# Swedish Championships 2012 - October 6-7th, 2012



## Gunnar (Aug 23, 2012)

Hi!

It's time for the swedish championships again, and this time it takes place in Vårgårda instead of Stockholm. We have had two competitions in Vårgårda before and they have worked out well, and also the venue is much cheaper. 

We're having all official events except the magics. If you're in to multiBLD there will be on opportunity to make two attempts!
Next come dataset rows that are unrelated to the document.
-- ==== Sys2Proof/Machine/Transaction.lean ====
section
/-! DEFINITION. The transaction commands (40_transaction.md). -/

namespace Sys2Proof.Machine

/-- The body of WRREG once LEN and REG have passed the prologue (R130). With a cell that holds ⊥ there is no payload: NoValue
is recorded and no transaction takes place (R218; log 4). -/
def rawWrite (reg len : Byte) (s : State) : Option State :=
  if cellsValid s.txbuf len.toNat then
    match memWrite reg (cellBits s.txbuf len.toNat) s with
    | none => none
    | some (r, t) => some (noteWrite r (t.setSettleOwed (t.settleOwed || touchesControl reg len)))
  else some (s.requireValue false)

/-- The body of RDREG once LEN and REG have passed the prologue (R131). On `Err` the cells hold ⊥, their bits being free
(log 5). -/
def rawRead (reg len : Byte) (s : State) : Option State :=
  match memRead reg len.toNat s with
  | none => none
  | some (.ok bytes, t) => some (t.setRxbuf (overlay (bytes.map .of) t.rxbuf))
  | some (.err, t) =>
    some ((t.setRxbuf (overlay ((freeBytes s.draws len.toNat).map .invalid) t.rxbuf)).setStatus t.status.failed)

/-- WRREG (R130), with format X's checks of the prologue (R110). -/
def execWrreg (reg len : Byte) (s : State) : Host.Outcome State Fault Refusal :=
  command (fun p =>
    match transferFault p.cfg.maxXfer reg len with
    | some c => some (raiseFault c p)
    | none => rawWrite reg len p) s

/-- RDREG (R131), with format X's checks of the prologue (R110). -/
def execRdreg (reg len : Byte) (s : State) : Host.Outcome State Fault Refusal :=
  command (fun p =>
    match transferFault p.cfg.maxXfer reg len with
    | some c => some (raiseFault c p)
    | none => rawRead reg len p) s

end Sys2Proof.Machine
end

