/-- The flags are raised whatever BUSY is (R36). -/
theorem Flagged.completed {st st' : Status} (h : Flagged st st') : Flagged st.completed st'.completed := by
  cases h with
  | none => exact .none
  | failed => exact .failed
  | substituted => exact .substituted
  | refusedMode => exact .refusedMode
  | faulted c operand => exact .faulted c operand

theorem exec_statusLegal {i : Instr} {s t : State} (hs : s.statusLegal) (h : exec i s = .next t) : t.statusLegal := by
  obtain ⟨-, rfl⟩ | ⟨-, rfl⟩ | ⟨hready, u, hu, rfl⟩ := exec_cases h
  · exact statusLegal_notReady s
  · exact hs
  · have hflag : Flagged s.status.cleared.completed u.status.completed := (bodyOf_cases hu).flagged.completed
    rw [Status.cleared_completed hready] at hflag
    exact statusLegal_of_flagged rfl hflag

theorem rejectCommand_statusLegal {c : Cause} {s t : State} (hc : c = .illegalOpcode ∨ c = .reservedBits)
    (h : rejectCommand c s = .next t) : t.statusLegal := by
  obtain ⟨-, rfl⟩ | ⟨hready, rfl⟩ := rejectCommand_cases h
  · exact statusLegal_notReady s
  · have hst : (s.status.cleared.faulted c).completed = Status.success.faulted c :=
      congrArg (Status.faulted c) (Status.cleared_completed hready)
    refine statusLegal_of_completed hst ?_
    obtain rfl | rfl := hc <;> decide

/-- Settles O53: a command ends with one rule's flags raised in a cleared STATUS, and a host action moves BUSY alone. -/
theorem stepsKeepStatusLegal : Obligations.StepsKeepStatusLegal := by
  intro s t hs hstep
  refine step_keeps (P := State.statusLegal) ?_ ?_ ?_ ?_ ?_ hs hstep
  · exact fun _ _ h => h
  · exact fun a u h => statusLegal_of_completed (hostAction_frame a u).status h
  · exact fun initOk u _ => statusLegal_constructed u.cfg initOk
  · exact fun _ _ _ h hexec => exec_statusLegal h hexec
  · exact fun _ _ _ _ hdecode hreject => rejectCommand_statusLegal (decode_reject_cause hdecode) hreject

/-! ### The rational and the model fault record -/

theorem rejectCommand_writesStatus {c : Cause} {s t : State} (h : rejectCommand c s = .next t) :
    ∃ st, t = s.setStatus st := by
  obtain ⟨-, ht⟩ | ⟨-, ht⟩ := rejectCommand_cases h <;> exact ⟨_, ht⟩

/-- Construction leaves no value in RES_NUM and RES_DEN (R57). -/
theorem rationalLegal_constructed (cfg : Config) (initOk : Bool) : (State.constructed cfg initOk).rationalLegal :=
  ⟨fun h => absurd h Bool.false_ne_true, fun h => absurd h Bool.false_ne_true⟩

/-- Settles O54: reset leaves no value, host actions do not write the pair, and every command leaves it legal. -/
theorem stepsKeepRationalLegal : Obligations.StepsKeepRationalLegal := by
  intro s t hs hstep
  refine step_keeps (P := State.rationalLegal) ?_ ?_ ?_ ?_ ?_ hs hstep
  · exact fun _ _ => rationalLegal_congr rfl rfl
  · exact fun a u => rationalLegal_congr (hostAction_frame a u).resNum (hostAction_frame a u).resDen
  · exact fun initOk u _ => rationalLegal_congr rfl rfl (rationalLegal_constructed u.cfg initOk)
  · exact fun _ _ _ h hexec => (exec_effect hexec).legal h
  · intro c u v h _ hreject
    obtain ⟨st, rfl⟩ := rejectCommand_writesStatus hreject
    exact rationalLegal_congr rfl rfl h

/-- A host action only adds to the record (R217 to R219). -/
theorem hostAction_recorded (a : HostAction) (s : State) : s.modelFaults.within (hostAction a s).modelFaults := by
  have read : ∀ offset width, s.modelFaults.within (hostRead offset width s).modelFaults := by
    intro offset width
    obtain ⟨w, h⟩ | h | h | h := hostRead_cases offset width s <;> rw [h]
    · exact within_refl _
    · exact within_intruded _
    · exact within_missing _ _
    · exact within_misaligned _
  cases a with
  | write offset width v =>
    show s.modelFaults.within (hostWrite offset width v s).modelFaults
    obtain h | ⟨i, h⟩ | ⟨i, h⟩ | h | h | h := hostWrite_cases offset width v s <;> rw [h]
    · exact within_refl _
    · exact within_refl _
    · exact within_refl _
    · exact within_refl _
    · exact within_intruded _
    · exact within_misaligned _
  | read offset width => exact read offset width
  | delay ms => exact within_refl _
  | wait => exact read 0x004 4

/-- Settles O57: every operation of a turn adds to the record or leaves it, and reset keeps it. -/
theorem modelFaultsAreNeverCleared : Obligations.ModelFaultsAreNeverCleared := by
  intro s t hstep
  refine step_keeps (P := fun u => s.modelFaults.within u.modelFaults) ?_ ?_ ?_ ?_ ?_ (within_refl _) hstep
  · exact fun _ _ h => h
  · exact fun a u h => within_trans h (hostAction_recorded a u)
  · exact fun _ _ h => h
  · exact fun _ _ _ h hexec => within_trans h (exec_effect hexec).base.recorded
  · intro c u v h _ hreject
    obtain ⟨st, rfl⟩ := rejectCommand_writesStatus hreject
    exact h

end Sys2Proof.Machine
end

section
/-! The order of turns (R4, R33; log 1, log 13): what the step is for each turn that can be next. -/

namespace Sys2Proof.Machine

/-- A pending host action but `wait` is the step in any engine state (R4). -/
theorem step_host {s : State} {a : HostAction} {rest : List Turn} (ha : a ≠ .wait) (hturn : s.agenda = .host a :: rest) :
    step s = .next (hostAction a (s.setAgenda rest)) := by
  simp [step, nextTurn, hturn, ha, takeTurn]

/-- At a host's `wait` the step is the engine's Execute while BUSY (R109). -/
theorem step_wait_of_busy {s : State} {rest : List Turn} (hbusy : s.status.busy = true)
    (hturn : s.agenda = .host .wait :: rest) : step s = execute s := by
  simp [step, nextTurn, hturn, hbusy]

theorem step_engine_of_busy {s : State} {rest : List Turn} (hbusy : s.status.busy = true)
    (hturn : s.agenda = .engine :: rest) : step s = execute (s.setAgenda rest) := by
  simp [step, nextTurn, hturn, takeTurn, engineTurn, hbusy]

theorem step_engine_of_idle {s : State} {rest : List Turn} (hidle : s.status.busy = false)
    (hturn : s.agenda = .engine :: rest) : step s = .next (s.setAgenda rest) := by
  simp [step, nextTurn, hturn, takeTurn, engineTurn, hidle]

theorem step_noTurn_of_busy {s : State} (hbusy : s.status.busy = true) (hturn : s.agenda = []) : step s = execute s := by
  simp [step, nextTurn, hturn, engineTurn, hbusy]

theorem step_noTurn_of_idle {s : State} (hidle : s.status.busy = false) (hturn : s.agenda = []) : step s = .next s := by
  simp [step, nextTurn, hturn, engineTurn, hidle]

theorem step_reset {s : State} {initOk : Bool} {rest : List Turn} (hturn : s.agenda = .reset initOk :: rest) :
    step s = .next (blockReset initOk (s.setAgenda rest)) := by
  simp [step, nextTurn, hturn, takeTurn]

theorem execute_of_command {s : State} {i : Instr} (hdecode : decode s.cmd = .command i) : execute s = exec i s := by
  simp [execute, hdecode]

/-- The command of a table word is that of its command word (R100). -/
theorem decode_tableWord {nbits w : Nat} {i : Instr} (h : decodeTableWord nbits w = some i) :
    decode (tableWord nbits w) = .command i := by
  unfold decodeTableWord at h
  split at h
  case h_1 j hj => rw [hj, Option.some.inj h]
  case h_2 => cases h
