-- ==== Sys2Proof/Machine/Phases.lean ====
section
/-! DEFINITION. The step rule of each phase (spec/40_oracle_and_primitives.md R78 to R86, spec/42_read.md R108 to R112, spec/43_write.md R127 to R129): the rows of the transition table R88.

A phase rule that depends on the operation takes it as an argument: each command's meaning passes its own. -/

namespace Sys2Proof.Machine

/-- An unbounded wait for `e` that moves to `p` (R77). -/
def waitFor (e : Event) (p : Phase) (s : State) : State :=
  match unboundedPoll e s with
  | (.satisfied, s1) => s1.goto p
  | (.pending, s1) => s1
  | (.expired, s1) => s1

/-! ### The phases every operation shares -/

/-- BUSWAIT (R78): on expiry TIMEOUT is raised, with no START and no STOP. -/
def busWait (s : State) : State :=
  match boundedPoll .busIdle s with
  | (.satisfied, s1) => s1.goto .start1
  | (.pending, s1) => s1
  | (.expired, s1) => s1.raiseFailure .timeout

/-- START1 (R81). -/
def start1 (s : State) : State := (s.act .start).goto .start1Wait

/-- START1_WAIT (R82). -/
def start1Wait (s : State) : State := waitFor .startSelected .addrW s

/-- ADDRW (R83): the address byte with the write direction. -/
def addrW (s : State) : State := ((s.act (.dataWr (wire s.addr .write))).load s.params.tAddr).goto .addrWWait

/-- ADDRW_WAIT (R84): PING goes on to STOP with either result; READ and WRITE go on to REGSEL, or raise NOACK with no STOP (R151). -/
def addrWWait (op : Op) (s : State) : State :=
  match boundedPoll .addrTxSelected s with
  | (.satisfied, s1) =>
    match op with
    | .ping => (s1.setResult .ok).goto .stop
    | .read => s1.goto .regSel
    | .write => s1.goto .regSel
  | (.pending, s1) => s1
  | (.expired, s1) =>
    match op with
    | .ping => s1.failThroughStop .noAck
    | .read => s1.raiseFailure .noAck
    | .write => s1.raiseFailure .noAck

/-- REGSEL (R85): the register index as one data byte. -/
def regSel (s : State) : State := (s.act (.dataWr s.reg)).goto .regSelWait

/-- REGSEL_WAIT (R86): the first test of READ's and WRITE's byte loops.
The table has no row for a satisfied poll with OP = PING (R88), which no run reaches. -/
def regSelWait (op : Op) (s : State) : Host.Outcome State Fault Refusal :=
  match unboundedPoll .txEmpty s with
  | (.satisfied, s1) =>
    match op with
    | .ping => .fault .noTransition
    | .read => .next (s1.goto (if s.lenAboveOne then .ackCfg else .start2))
    | .write => .next (s1.goto (if s.lenZero then .btfWait else .txWait))
  | (.pending, s1) => .next s1
  | (.expired, s1) => .next s1

/-- STOP (R79): the last action of an operation; RESULT is not touched. -/
def stop (s : State) : State := (s.act .stop).finish

/-! ### The phases only READ uses -/

/-- ACKCFG (R108). -/
def ackCfg (s : State) : State := (s.act .ackEn).goto .start2

/-- START2, the repeated START (R109). -/
def start2 (s : State) : State := (s.act .start).goto .start2Wait

/-- START2_WAIT (R109). -/
def start2Wait (s : State) : State := waitFor .startSelected .addrR s

/-- ADDRR (R110): the address byte with the read direction; TMO is loaded afresh. -/
def addrR (s : State) : State := ((s.act (.dataWr (wire s.addr .read))).load s.params.tAddr).goto .addrRWait

/-- ADDRR_WAIT (R110): on expiry NOACK is raised, with no STOP. -/
def addrRWait (s : State) : State :=
  match boundedPoll .addrRxSelected s with
  | (.satisfied, s1) => if s.lenZero then (s1.setResult .ok).goto .stop else s1.goto .rxWait
  | (.pending, s1) => s1
  | (.expired, s1) => s1.raiseFailure .noAck

/-- RX_WAIT (R111). -/
def rxWait (s : State) : State := waitFor .rxNotEmpty .rxTake s

/-- What RX_TAKE does after the byte is in the buffer (R112). -/
def rxAfter (last : Bool) (s : State) : State :=
  if last then (s.advance.setResult .ok).goto .stop else s.advance.goto .rxWait

/-- RX_TAKE (R112): one DATA_RD, one buffer write at IDX, IDX + 1. -/
def rxTake (s : State) : Host.Outcome State Fault Refusal :=
  match memWrite s.idx s.dataByte s.dataTaken with
  | .next s1 => .next (rxAfter s.lastByte s1)
  | .fault f => .fault f
  | .refused r => .refused r

/-! ### The phases only WRITE uses -/

/-- TX_WAIT (R127). -/
def txWait (s : State) : State := waitFor .txEmpty .txPut s

/-- TX_PUT (R128): one buffer read at IDX, one DATA_WR, IDX + 1. -/
def txPut (s : State) : Host.Outcome State Fault Refusal :=
  match memRead s.idx s with
  | .next v => .next ((s.act (.dataWr v)).advance.goto (if s.lastByte then .btfWait else .txWait))
  | .fault f => .fault f
  | .refused r => .refused r

/-- BTF_WAIT (R129): the only way to WRITE's STOP. -/
def btfWait (s : State) : State :=
  match unboundedPoll .byteTransmitted s with
  | (.satisfied, s1) => (s1.setResult .ok).goto .stop
  | (.pending, s1) => s1
  | (.expired, s1) => s1

end Sys2Proof.Machine
end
If you wanna know more about the compeition go to it's compeition page, which is in swedish and english: http://apelgam.se/Rubik/SM2012/?lang=ENG&site=home

Registration can be made here: http://worldcubeassociation.org/results/c.php?i=SwedishChampionship2012

/Gunnar Krig
Co-Organizer and delegate


----------



## jla (Aug 25, 2012)

I'll be there!


----------



## Henrik (Oct 8, 2012)

Did you know:

we had the most awesome venue ever!
The venue was an indoor football field (now a cubing venue)!
the venue was kinda(too) cold
I got 7.08 single (2x2)
we invaded a pizza place, and they told us to buy chicken sticks!
We still ordered pizza
two printers where used
both printers failed us due to lack of ink!
we had artificial grass to run around on
we found Joey in Lund
If we had checked our phones two min later we would not have picked him up
the trunk of the car is a puzzle
we saw two kind of goats 
one was a car
the other was not
we saw cows
Odder brought a sleeping bag
Zoé used it
Mimmi had not slept for two days
We had a stage for feet!
I failed at feet
I finally got (back) NR on sq1
"opa slowturn-style, op op op"


----------



## Zookiedoken (Oct 8, 2012)

Did you know:
that i was 0.01s away from getting the NR for 6x6 single (2:38.28, and NR was 2:38.27)
That Simon Westlund broke the NR later anyway with 2:29.40
I failed at everything else


----------



## jla (Oct 8, 2012)

Henrik said:


> Did you know:
> 
> we had the most awesome venue ever!
> The venue was an indoor football field (now a cubing venue)!
> ...



To summarize; a great competition (except for the cold venue, my fingers were so cold...)


----------



## coinman (Oct 8, 2012)

Results: http://www.worldcubeassociation.org...Results&competitionId=SwedishChampionship2012


----------